The U.S. Cybersecurity and Infrastructure Security Agency (CISA) has published research looking into 172 key open-source projects and whether they are susceptible to memory flaws.
The report, cosigned by CISA, the Federal Bureau of Investigation (FBI), as well as Australian (ASD, ACSC) and Canadian organizations (CCCS), is a follow-up to the 'Case for Memory Safe Roadmaps' released in December 2023, aimed at raising awareness about the importance of memory-safe code.
Memory safety
Memory-safe languages are programming languages designed to prevent common memory-related errors such as buffer overflows, use-after-free, and other types of memory corruption.
They achieve this by managing memory automatically instead of relying on the programmer to implement safe memory allocation and deallocation mechanisms.
A modern example of a safe language system is Rust's borrow checker, which eliminates data races. Other languages like Golang, Java, C#, and Python manage memory through garbage collection, automatically reclaiming freed memory to prevent exploitation.
Memory-unsafe languages are those that do not provide built-in memory management mechanisms, burdening the developer with this responsibility and increasing the likelihood of errors.

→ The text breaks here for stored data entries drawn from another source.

/-- The shortest frame, 12 bytes (T6.8), RFU bits set (T6.10), and frame F2, type 5 with options (T6.13). -/
theorem witness_ParPhyReadsTheFrame :
    ∀ s ∈ [shortFrame, withInput State.reset (hex 12 0x5C12EFCDAB00010011223344), withInput f1 f2Bytes],
      Memory.wf s.mem ∧ s.ilen.toNat ≤ s.cap.toNat ∧ 12 ≤ s.ilen.toNat ∧ (s.mem.read 0x2000).extractLsb' 0 2 = 0 ∧
        2 ≤ ((s.mem.read 0x2000).extractLsb' 5 3).toNat ∧ ((s.mem.read 0x2000).extractLsb' 5 3).toNat ≤ 5 ∧
        (s.mem.read 0x2005).toNat % 16 ≤ s.ilen.toNat - 12 := by decide +kernel

/-- ILEN = 513; 4 bytes (T6.1); Major 1 in 5 bytes (T6.3); types 1 and 6 (T6.5, T6.6); 11 bytes; options one byte too
many (T6.12). -/
theorem witness_ParPhyErrorsInOrder :
    (let s := { State.reset with ilen := 513 }
     s.cap.toNat < s.ilen.toNat) ∧
    (let s := withInput State.reset (hex 4 0x40000000)
     s.ilen.toNat ≤ s.cap.toNat ∧ s.ilen.toNat < 5) ∧
    (let s := withInput State.reset (hex 5 0xE100000000)
     s.ilen.toNat ≤ s.cap.toNat ∧ 5 ≤ s.ilen.toNat ∧ (s.mem.read 0x2000).extractLsb' 0 2 ≠ 0 ∧ Memory.wf s.mem) ∧
    (let s := withInput State.reset (hex 5 0x2000000000)
     s.ilen.toNat ≤ s.cap.toNat ∧ 5 ≤ s.ilen.toNat ∧ (s.mem.read 0x2000).extractLsb' 0 2 = 0 ∧
       ((s.mem.read 0x2000).extractLsb' 5 3).toNat < 2) ∧
    (let s := withInput State.reset (hex 5 0xC000000000)
     s.ilen.toNat ≤ s.cap.toNat ∧ 5 ≤ s.ilen.toNat ∧ (s.mem.read 0x2000).extractLsb' 0 2 = 0 ∧
       5 < ((s.mem.read 0x2000).extractLsb' 5 3).toNat) ∧
    (let s := withInput State.reset (hex 11 0x4012EFCDAB000100112233)
     s.ilen.toNat ≤ s.cap.toNat ∧ 5 ≤ s.ilen.toNat ∧ (s.mem.read 0x2000).extractLsb' 0 2 = 0 ∧
       2 ≤ ((s.mem.read 0x2000).extractLsb' 5 3).toNat ∧ ((s.mem.read 0x2000).extractLsb' 5 3).toNat ≤ 5 ∧
       s.ilen.toNat < 12) ∧
    (let s := withInput State.reset (hex 12 0x6012EFCDAB01010011223344)
     s.ilen.toNat ≤ s.cap.toNat ∧ 5 ≤ s.ilen.toNat ∧ (s.mem.read 0x2000).extractLsb' 0 2 = 0 ∧
       2 ≤ ((s.mem.read 0x2000).extractLsb' 5 3).toNat ∧ ((s.mem.read 0x2000).extractLsb' 5 3).toNat ≤ 5 ∧
       12 ≤ s.ilen.toNat ∧ s.ilen.toNat - 12 < (s.mem.read 0x2005).toNat % 16) := by decide +kernel

theorem witness_FhdrRoundTrips :
    f2.viewFhdr.wf ∧ ∃ h k, parseFhdr (hex 11 0x3412CDAB330256AABBCCDD) = .ok (h, k) :=
  ⟨by decide +kernel, _, _, rfl⟩

/-- With a port, with a port and no payload, and without a port. -/
theorem witness_DataPayloadRoundTrips :
    (∀ d ∈ [f2.viewData, { f2.viewData with frm := [] }, { f2.viewData with port := none, frm := [] }],
      DataPayload.wf d) ∧
    ∃ d, parseData (hex 10 0x3412CDAB0002560ADEAD) = .ok d := ⟨by decide +kernel, _, rfl⟩

/-- Major 0 and Major 1, and a received frame with its RFU bits set. -/
theorem witness_PhyPayloadRoundTrips :
    (let p : PhyPayload := ⟨⟨5, 0⟩, .data f2.viewData, hex 4 0x92E394AB⟩
     p.wf ∧ p.payload = .data f2.viewData ∧ p.mhdr.major = 0) ∧
    (let p : PhyPayload := ⟨⟨2, 1⟩, .data f2.viewData, hex 4 0x92E394AB⟩
     p.wf ∧ p.payload = .data f2.viewData ∧ p.mhdr.major ≠ 0) ∧
    ∃ p, parsePhy (hex 12 0x5C12EFCDAB00010011223344) = .ok p :=
  ⟨by decide +kernel, by decide +kernel, _, rfl⟩

/-- An error, a value and the partial result of each parser. -/
theorem witness_ParseCommandsFollowTheParsers :
    (∀ s ∈ [State.reset, withInput State.reset (hex 10 0x3412CDAB0002560ADEAD), shortFrame], s.ilen.toNat ≤ s.cap.toNat) ∧
    (∃ e, parseFhdr State.reset.input = .error e) ∧ (∃ e, parseData State.reset.input = .error e) ∧
    (∃ e, parsePhy State.reset.input = .error e) ∧
    (∃ h k, parseFhdr (withInput State.reset (hex 10 0x3412CDAB0002560ADEAD)).input = .ok (h, k)) ∧
    (∃ d, parseData (withInput State.reset (hex 10 0x3412CDAB0002560ADEAD)).input = .ok d) ∧
    (∃ h m, parsePhy (withInput State.reset (hex 5 0xE100000000)).input = .unsupportedVersion h m) ∧
    ∃ p d, parsePhy shortFrame.input = .ok p ∧ p.payload = .data d :=
  ⟨by decide +kernel, ⟨_, rfl⟩, ⟨_, rfl⟩, ⟨_, rfl⟩, ⟨_, _, rfl⟩, ⟨_, rfl⟩, ⟨_, _, rfl⟩, _, _, rfl, rfl⟩

theorem witness_SerDataThenParDataKeepsThePayload :
    f2.Inv ∧ f2.frmlen.toNat ≤ f2.bufCap ∧ (f2.fportv = 0 → f2.frmlen = 0) ∧ f2.dataWireLength ≤ f2.bufCap :=
  ⟨⟨by decide +kernel, by decide +kernel, by decide +kernel, by decide +kernel, by decide +kernel⟩, by decide +kernel⟩

end Sys2Proof.Tests
end

section
/-! PROOFS. Every step keeps the invariant of a safe run (O16, O17). The invariant is split into its storage part
(memory, capacity, OLEN), which each update of the state keeps by one rule, and its status part, which each command
ends by writing. -/

namespace Sys2Proof.Machine

/-! ### The storage part of the invariant -/

/-- `State.Inv` without its status clause: what an update of a memory or of OLEN must keep. -/
structure State.StorageInv (s : State) : Prop where
  memWf : Memory.wf s.mem
  cap : s.capLegal
  mapped : ∀ c ∈ s.mem, Space.all.any (fun sp => sp.holds s.bufCap c.1) = true
  olen : s.olen.toNat ≤ s.bufCap

theorem State.inv_iff {s : State} : s.Inv ↔ s.StorageInv ∧ statusLegal s.lastop s.err s.errinfo = true :=
  ⟨fun h => ⟨⟨h.memWf, h.cap, h.mapped, h.olen⟩, h.status⟩,
   fun ⟨h, hst⟩ => ⟨h.memWf, h.cap, h.mapped, h.olen, hst⟩⟩

/-- An offset that one array holds is mapped. -/
theorem Space.any_holds {sp : Space} {cap o : Nat} (h : sp.holds cap o = true) :
    Space.all.any (fun sp => sp.holds cap o) = true :=
  List.any_eq_true.2 ⟨sp, by cases sp <;> decide, h⟩

namespace State.StorageInv

variable {s t : State}

/-- Only the memory, CAP and OLEN matter. -/
theorem congr (h : s.StorageInv) (hm : t.mem = s.mem) (hc : t.cap = s.cap) (ho : t.olen = s.olen) : t.StorageInv := by
  have hb : t.bufCap = s.bufCap := congrArg BitVec.toNat hc
  refine ⟨hm ▸ h.memWf, ?_, ?_, ?_⟩
  · simpa only [State.capLegal, hb] using h.cap
  · simpa only [hm, hb] using h.mapped
  · simpa only [ho, hb] using h.olen

theorem withStatus (h : s.StorageInv) (e : BitVec 4) (x : Byte) : (s.withStatus e x).StorageInv := h.congr rfl rfl rfl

Examples of such cases are C, C++, Objective-C, Assembly, Cython, and D.
Widely used open-source code unsafe
The report presents research examining 172 broadly deployed open-source projects, finding that over half contain memory-unsafe code.
Key findings presented in the report are summarized as follows:
- 52% of critical open-source projects analyzed contain code written in memory-unsafe languages.
- 55% of the total lines of code (LoC) across these projects are written in memory-unsafe languages.
- The largest projects are disproportionately written in memory-unsafe languages.
- Of the ten largest projects by total LoC, each has a proportion of memory-unsafe LoC above 26%.
- The median proportion of memory-unsafe LoC in these large projects is 62.5%, with four projects exceeding 94%.
- Even projects written in memory-safe languages often depend on components written in memory-unsafe languages.
Some notable examples from the examined set are Linux (unsafe code ratio 95%), Tor (unsafe code ratio 93%), Chromium (unsafe ratio 51%), MySQL Server (unsafe ratio 84%), glibc (ratio 85%), Redis (ratio 85%), SystemD (65%), and Electron (47%).
CISA explains that software developers face multiple challenges that often oblige them to use memory-unsafe languages, such as resource constraints and performance requirements.
That is especially true when implementing low-level functionalities like networking, cryptography, and operating system functions.
"We observed that many critical open source projects are partially written in memory-unsafe languages and limited dependency analysis indicates that projects inherit code written in memory-unsafe languages through dependencies," explains CISA in the report.
"Where performance and resource constraints are critical factors, we have seen, and expect the continued use of, memory-unsafe languages."
The agency also highlights the problem of developers disabling memory-safety features, either by error or on purpose, to meet specific requirements, resulting in risks even when using theoretically safer building blocks.
Ultimately, CISA recommends that software developers write new code in memory-safe languages such as Rust, Java, and GO and transition existing projects, especially critical components, to those languages.
In addition, it is recommended to follow safe coding practices, carefully manage and audit dependencies, and perform continuous testing, including static analysis, dynamic analysis, and fuzz testing, to detect and address memory safety issues.